The director, cinematographer, and stars of last year’s
effectively muddy and bloody production of Macbeth
have reunited for another movie about fate, ambition, and violence.
Unfortunately, and confusingly, the movie is Assassin’s Creed, a murky, inscrutable video game adaptation that
goes heavy on the action and portent but light on sense. How they ended up
here, other than an eagerness to collect a paycheck, must have something to do
with the material’s stupid clever conceit. A modern-day criminal is hooked up
to a sci-fi contraption and sent to eavesdrop in the brain and senses of a
violent ancestor living 500 years ago. (It’s a Quantum Leap with less
responsibility.) There’s a nugget of a fascinating concept about historical
inevitability and genetic determinism in this idea, but it is developed in a
scattershot way, draining suspense and intrigue the more it tries to complicate
matters. At first glance it may look and sound more important than the usual
attempts to make action movies out of video games, but the longer it goes the
worse it grows – tin-eared, nonsensical, consequence-free.
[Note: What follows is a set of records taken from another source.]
-- ==== Sys2Proof/Laws/Step.lean ====
section
/-!
SUPPORT. What a step can do: the turn of each agent, and the inversion lemma of step over the block's own state.
-/

namespace Sys2Proof.Machine

/-! ### Acceptance -/

theorem acceptUnlessFaulted_live {t : State} (p : Port) (h : t.fault = none) : t.acceptUnlessFaulted p = t.accept p := by
  simp [State.acceptUnlessFaulted, h]

theorem acceptUnlessFaulted_faulted {t : State} (p : Port) {f : Fault} (h : t.fault = some f) :
    t.acceptUnlessFaulted p = t := by
  simp [State.acceptUnlessFaulted, h]

theorem mapNext_next {f : State → State} {r : Result} {t : State} (h : mapNext f r = .next t) :
    ∃ u, r = .next u ∧ t = f u := by
  cases r <;> simp_all [mapNext]

/-! ### The block's own state, without the inputs, the outputs and the fault mark -/

/-- Two states agree in what is the block's: configuration, rings, roles, handoff flag, sampler. -/
structure State.SameBlock (s t : State) : Prop where
  cfg : s.cfg = t.cfg
  ping : s.ping = t.ping
  pong : s.pong = t.pong
  sel : s.sel = t.sel
  busy : s.busy = t.busy
  smp : s.smp = t.smp

theorem State.SameBlock.refl (s : State) : s.SameBlock s := ⟨rfl, rfl, rfl, rfl, rfl, rfl⟩

theorem State.SameBlock.trans {a b c : State} (h : a.SameBlock b) (g : b.SameBlock c) : a.SameBlock c :=
  ⟨h.cfg.trans g.cfg, h.ping.trans g.ping, h.pong.trans g.pong, h.sel.trans g.sel, h.busy.trans g.busy,
    h.smp.trans g.smp⟩

theorem State.SameBlock.ring {s t : State} (h : s.SameBlock t) (r : RingId) : s.ring r = t.ring r := by
  cases r
  · exact h.ping
  · exact h.pong

theorem endTurn_sameBlock (s : State) : s.endTurn.SameBlock s := ⟨rfl, rfl, rfl, rfl, rfl, rfl⟩

theorem respond_sameBlock (s : State) (v : Half) : (s.respond v).SameBlock s := ⟨rfl, rfl, rfl, rfl, rfl, rfl⟩

theorem raise_sameBlock (s : State) (f : Fault) : (s.raise f).SameBlock s := ⟨rfl, rfl, rfl, rfl, rfl, rfl⟩

theorem accept_sameBlock (s : State) (p : Port) : (s.accept p).SameBlock s := by
  cases p <;> exact ⟨rfl, rfl, rfl, rfl, rfl, rfl⟩

theorem acceptUnlessFaulted_sameBlock (s : State) (p : Port) : (s.acceptUnlessFaulted p).SameBlock s := by
  cases hf : s.fault with
  | none => rw [acceptUnlessFaulted_live p hf]; exact accept_sameBlock s p
  | some f => rw [acceptUnlessFaulted_faulted p hf]; exact .refl s

/-- A consumer command other than RELEASE changes nothing of the block. -/
theorem instrEffect_sameBlock (s : State) (i : Instr) (hp : ∀ x, i ≠ .push x) (hr : i ≠ .release) :
    (instrEffect s i).SameBlock s := by
  cases i with
  | push x => exact absurd rfl (hp x)
  | read k =>
    rcases readResult_cases k s (ringIndex s.cfg s.proc k) with ⟨v, h⟩ | ⟨f, h⟩
    · rw [instrEffect, h]; exact respond_sameBlock s v
    · rw [instrEffect, h]; exact raise_sameBlock s f
  | rdoff => exact respond_sameBlock s _
  | rdstat => exact respond_sameBlock s _
  | rdsize role => exact respond_sameBlock s _
  | release => exact absurd rfl hr

/-- The port a decoded command belongs to (spec/30_encoding.md R72). -/
theorem portOf_of_decode {c : Config} {p : Port} {w : CmdWord} {i : Instr} (h : decode c p w = .ok i) :
    portOf i = p := by
  unfold decode at h
  split at h
  · cases h
  · rename_i op _
    split at h
    · cases h
    · rename_i hp
      split at h
      · cases h
      · rw [← not_not.1 hp]
        cases op <;> simp only [decodeOperand] at h <;> first | (split at h <;> cases h <;> rfl) | (cases h; rfl)

/-! ### One step -/

/-- What a word presented at a port does to the block. -/
theorem presentWord_block {p : Port} {w : CmdWord} {s t : State} (h : presentWord p w s = .next t) :
    t.SameBlock s ∨ (p = .P ∧ ∃ x, x.toNat < 2 ^ unitWidth s.cfg ∧ t = pushSample x s) ∨
      (p = .C ∧ t = releaseFrame s) := by
  unfold presentWord at h
  split at h
  · cases h; exact .inl (raise_sameBlock s _)
  · rename_i i hd
    obtain ⟨-, rfl⟩ := (exec_next_iff i s t).1 h
    have hport := portOf_of_decode hd
    cases i with
    | push x => exact .inr (.inl ⟨hport.symm, _, pushOperand_fits s.cfg x, rfl⟩)
    | release => exact .inr (.inr ⟨hport.symm, rfl⟩)
    | _ => exact .inl (instrEffect_sameBlock s _ (by simp) (by simp))

/-- What a command at the head of a port's input does to the block. -/
theorem commandStep_block {p : Port} {w : CmdWord} {s t : State} (h : commandStep p w s = .next t) :
    t.SameBlock s ∨ (p = .P ∧ ∃ x, x.toNat < 2 ^ unitWidth s.cfg ∧ t.SameBlock (pushSample x s)) ∨
      (p = .C ∧ t.SameBlock (releaseFrame s)) := by
  obtain ⟨u, hu, rfl⟩ := mapNext_next h
  have hb := acceptUnlessFaulted_sameBlock u p
  rcases presentWord_block hu with hs | ⟨hp, x, hx, rfl⟩ | ⟨hp, rfl⟩
  · exact .inl (hb.trans hs)
  · exact .inr (.inl ⟨hp, x, hx, hb⟩)
  · exact .inr (.inr ⟨hp, hb⟩)

/-- A one-byte sample fits one byte. -/
theorem acquire_fits (c : Config) (r : ConverterResult) : (acquire c r).toNat < 2 ^ unitWidth c := by
  rcases unitWidth_cases c with h | h
  · simp only [acquire, h, if_true, BitVec.toNat_setWidth]
    have := (readHighByte r).1.isLt
    omega
  · rw [h]; exact (acquire c r).isLt

theorem convHighFirstStep_block (lo hi : Byte) (s : State) :
    ∃ x, x.toNat < 2 ^ unitWidth s.cfg ∧ (convHighFirstStep lo hi s).SameBlock (pushSample x s) := by
  unfold convHighFirstStep
  split
  · exact ⟨_, acquire_fits _ _, .refl _⟩
  · rename_i h
    refine ⟨_, ?_, ⟨rfl, rfl, rfl, rfl, rfl, rfl⟩⟩
    rw [(unitWidth_cases s.cfg).resolve_left h]
    exact (Config.glitchedSample s.draws).isLt

/-- What the first step of READC does, whatever j is: RDOFF, and the READ of some slot put next. -/
theorem readcStep_eq (j : Nat) (s : State) : ∃ k d, readcStep j s = rdoffThenRead k d s := by
  unfold readcStep
  split <;> exact ⟨_, _, rfl⟩

/-- What one action of the host does: it writes the sampler's fields and nothing else. -/
theorem hostAction_next {a : HostInput} {s t : State} (h : hostAction a s = .next t) :
    t = { s with smp := t.smp } ∧
      ((∃ st, a = .setting st ∧ st.number = s.smp.initDone + 1 ∧
          t.smp = { applySetting s.cfg st s.smp with initDone := st.number }) ∨
        (a = .mask ∧ t.smp = { s.smp with gie := false }) ∨
        (a = .unmask ∧ 9 ≤ s.smp.initDone ∧ t.smp = { s.smp with gie := true })) := by
  cases a with
  | setting st =>
    simp only [hostAction, execSetting] at h
    split at h
    · rename_i hn; cases h; exact ⟨rfl, .inl ⟨st, rfl, hn, rfl⟩⟩
    · cases h
  | mask => cases h; exact ⟨rfl, .inr (.inl ⟨rfl, rfl⟩)⟩
  | unmask =>
    simp only [hostAction, execUnmask] at h
    split at h
    · cases h
    · rename_i hn; cases h; exact ⟨rfl, .inr (.inr ⟨rfl, by omega, rfl⟩)⟩

/-- The inversion lemma of step, over the block's own state: a step leaves the block as it is, or is a producer step
that writes one fitting sample, or a consumer step that releases, or a host action on the sampler. -/
theorem step_block {s t : State} (h : step s = .next t) :
    s.fault = none ∧
      (t.SameBlock s ∨
        (s.sched.head? = some .producer ∧ ∃ x, x.toNat < 2 ^ unitWidth s.cfg ∧ t.SameBlock (pushSample x s)) ∨
        (s.sched.head? = some .consumer ∧ t.SameBlock (releaseFrame s)) ∨
        (s.sched.head? = some .host ∧ ∃ a u, hostAction a s = .next u ∧ t.SameBlock u)) := by
  obtain ⟨hf, hs⟩ := unlessFaulted_next h
  refine ⟨hf, ?_⟩
  split at hs
  · cases hs; exact .inl (.refl _)
  · rename_i hsched
    rw [hsched]
    unfold producerStep at hs
    split at hs
    · cases hs; exact .inl (endTurn_sameBlock s)
    · rcases commandStep_block hs with hb | ⟨-, hx⟩ | ⟨hp, -⟩
      · exact .inl hb
      · exact .inr (.inl ⟨rfl, hx⟩)
      · cases hp
    · unfold eventStep at hs
      split at hs <;> cases hs
      · exact .inr (.inl ⟨rfl, _, acquire_fits _ _, accept_sameBlock _ .P⟩)
      · exact .inl (endTurn_sameBlock s)
    · rename_i lo hi _ _
      unfold eventStep at hs
      split at hs <;> cases hs
      · obtain ⟨x, hx, hb⟩ := convHighFirstStep_block lo hi s
        exact .inr (.inl ⟨rfl, x, hx, (accept_sameBlock _ .P).trans hb⟩)
      · exact .inl (endTurn_sameBlock s)
  · rename_i hsched
    rw [hsched]
    have command : ∀ {w u}, commandStep .C w s = .next u → u.SameBlock s ∨ u.SameBlock (releaseFrame s) := by
      intro w u hu
      rcases commandStep_block hu with hb | ⟨hp, -⟩ | ⟨-, hb⟩
      · exact .inl hb
      · cases hp
      · exact .inr hb
    have done : t.SameBlock s ∨ t.SameBlock (releaseFrame s) := by
      unfold consumerStep at hs
      split at hs
      · cases hs; exact .inl (endTurn_sameBlock s)
      · exact command hs
      · unfold waitbusyStep at hs
        split at hs
        · exact command hs
        · cases hs; exact .inl (endTurn_sameBlock s)
      · obtain ⟨k, d, he⟩ := readcStep_eq _ s
        obtain ⟨u, hu, rfl⟩ := mapNext_next (he ▸ hs)
        rcases command hu with hb | hb
        · exact .inl ⟨hb.cfg, hb.ping, hb.pong, hb.sel, hb.busy, hb.smp⟩
        · exact .inr ⟨hb.cfg, hb.ping, hb.pong, hb.sel, hb.busy, hb.smp⟩
    rcases done with hb | hb
    · exact .inl hb
    · exact .inr (.inr (.inl ⟨rfl, hb⟩))
  · rename_i hsched
    rw [hsched]
    unfold hostStep at hs
    split at hs
    · cases hs; exact .inl (endTurn_sameBlock s)
    · rename_i a rest _
      obtain ⟨u, hu, rfl⟩ := mapNext_next hs
      exact .inr (.inr (.inr ⟨rfl, a, u, hu, ⟨rfl, rfl, rfl, rfl, rfl, rfl⟩⟩))

end Sys2Proof.Machine
end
But you can’t say director Justin Kurzel isn’t trying. He
has cinematographer Adam Arkapaw whip up a textured and dusty look for the past
and a gleaming antiseptic blue-grey sheen for the future. Into these dark (dim,
really) frames goes Michael Fassbender, bringing far more neck-bulging Macbeth
emotion than the writing requires. He plays a man on death row who gets
injected with the executioner’s chemicals only to awake in a covert institute
in Spain where a mysterious Marion Cotillard (a little less Lady Macbeth-y) hopes to use his DNA to extract
the history of a centuries-old assassin (also Fassbender) and his mission to
hunt down the apple Eve bit in Eden. Yes, you read that correctly. This movie
began pleasingly silly in the way plenty pompous pulp pictures do: with a wall
of text. This one is describing an ancient battle over supernatural relics
fought between the Knights Templar and Assassin’s Creed. The following
confounding opening sequences are preposterous and exciting, cutting ruthlessly
between slashing violence in the past and glowing doohickeys in the near
future, trying breathlessly to tie two timelines and Fassbenders together into
one nutty narrative.
By the time the swirling screenplay (by one writer who has
adapted Shakespeare and two who adapted Vernoica Roth, if that indicates what’s
going on here) settles into its main groove, the full incomprehensibility comes
to the fore. We watch as our modern man gets attached to a giant apparatus that
allows him to fully experience the sensations of his ancestor’s battles. Yet he
can’t change the past. He’s merely an observer. And the company bankrolling
Cotillard – and which also employs other great thespians Jeremy Irons,
Charlotte Rampling, Brendan Gleeson, and Michael K. Williams, all asked to
speak in hushed monotone – simply wants him to see where the elaborate
historical action sequences – galloping horses, jabbing swords, and medieval
parkour – take the apple. Why they can’t take him directly to when the apple is
dropped off somewhere is beyond me. And what will this apple do once found?
Nothing less than give them control of Free Will, though what that looks like
or accomplishes is left awfully fuzzy. But if you’re already accepting a
technobabble process by which DNA can be decoded into the ultimate VR
experience, what are one or two more disbeliefs to suspend?
We’re watching two timelines: one in which unknowable future
people stare at monitors, and one in which preordained action plays out without
suspense because A.) we know they get the apple, and B.) our protagonist’s only
involvement is paying attention to it. As a result, my attention dipped
dramatically once I got used to the silliness and saw the stasis of it all.
Sure, it looks striking and Kurzel has a tremendous amount of acting talent
playing along with the inherently goofy story done up in total straight-faced
seriousness. It has the thunderous sound design and huge CGI budget of a big
studio production, and the constant drumbeat of flashy spectacle and weightless
violence required of its genre. But every second that goes by means less and
less as the groaning sturm und drang
adds up to hollow, pointless confusion. The pseudo-mystical medieval
swashbuckler hidden under layers of contrived convolutions would be a lot more
fun if it wasn’t tied to such a ponderous drag about Fate and Conspiracy and
Revenge. By the end, with the action finally mattering as it (mild spoiler, if
you care) erupts in the other timeline, as the Assassin bloodline has its
revenge on the techno-Templar, I found myself wondering why they hadn’t done that
an hour earlier and saved us all the trouble of sitting through the hectic
nothing. No movie this stupid can afford to be so dull.